Sometimes life is hard and seems to have no meaning at all. When bad things happen we, as humans, sometimes hang on to them longer than needed. Moving forward sometimes feels like moving backwards because the pain of moving forward is more than the event itself. Whether it is physical or mental or both, it will be painful. I’ve grown accustomed to going through these times throughout my life. It’s kind of sad if you think about it, going through so many of these ups and downs that you become accustomed to it! I’m realizing more and more that it makes it easier to endure the pain when you know that this will pass. I believe that it’s a conditioning that we need and it definitely makes you grow stronger. Always remember no matter how bad your situation is, there is someone out there in a worse situation than you.

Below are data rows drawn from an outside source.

-- ==== Sys2Proof/Laws/Frames1.lean ====
section
/-! SUPPORT. What each operation leaves unchanged: the shared operations, the motion, the zones, the Cut Queue. One lemma an operation; its proof uses those before it. -/
set_option Elab.async false
set_option linter.all false
namespace Sys2Proof.Machine
/-- What both alternatives keep, their choice keeps. -/
theorem orKeep {p : State → Prop} {a b : Option State} (ha : ∀ {t}, a = some t → p t) (hb : ∀ {t}, b = some t → p t)
    {t : State} : a.or b = some t → p t := by
  cases a with
  | none => simpa using fun h => hb h
  | some x => simp only [Option.some_or]; exact fun h => ha h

What is being an artist? At one point in my life I thought “When can I call myself an artist?” I felt like I had the talent, but what happens that “Allows” me to call myself an artist? I concluded, at the time, it was when I was paid for doing art work. I think it was a reasonable conclusion and believe me, I worked for that first $100!
Now what?! Where do I go from that point? I knew after that, what the term “Starving artist” meant. If it wasn’t for me having a full time job, me and my family would have starved, literally! One thing my parents taught me was that a career was my first priority and to have a backup plan for that. Art was just a hobby and never a backup plan to a job. This kept my finances good while as an artist. “It cost money” not “made money”. If you add up all the money in paper and pencils alone, it was far more than the $100 for my first drawing.
At this point it may sound discouraging and that’s because being an artist is discouraging! Surviving as an artist is even more discouraging!!
If I look back I would now say that defining myself as an artist was not the $100 I made on that first drawing. It was the inner struggle that is constantly in me over being an artist or not. Choosing to be an artist is not half the battle but the “Whole!” battle!!
As an artist I think I struggle the most when it comes to which direction to take. I feel like this happens to me more often than most but I think that’s what most people feel. I’ve found that patience in these situations is the hardest thing to have but it is the one essential key to making the right decisions in that moment. Taking a step back to take a deep breath and clear your head also allows decisions to come at the right pace. Believe that you are part of something bigger than the moment you are caught up in. Timing is everything and even though we may feel like we made the wrong decision after the fact, it is later in life that we find out it was the right one.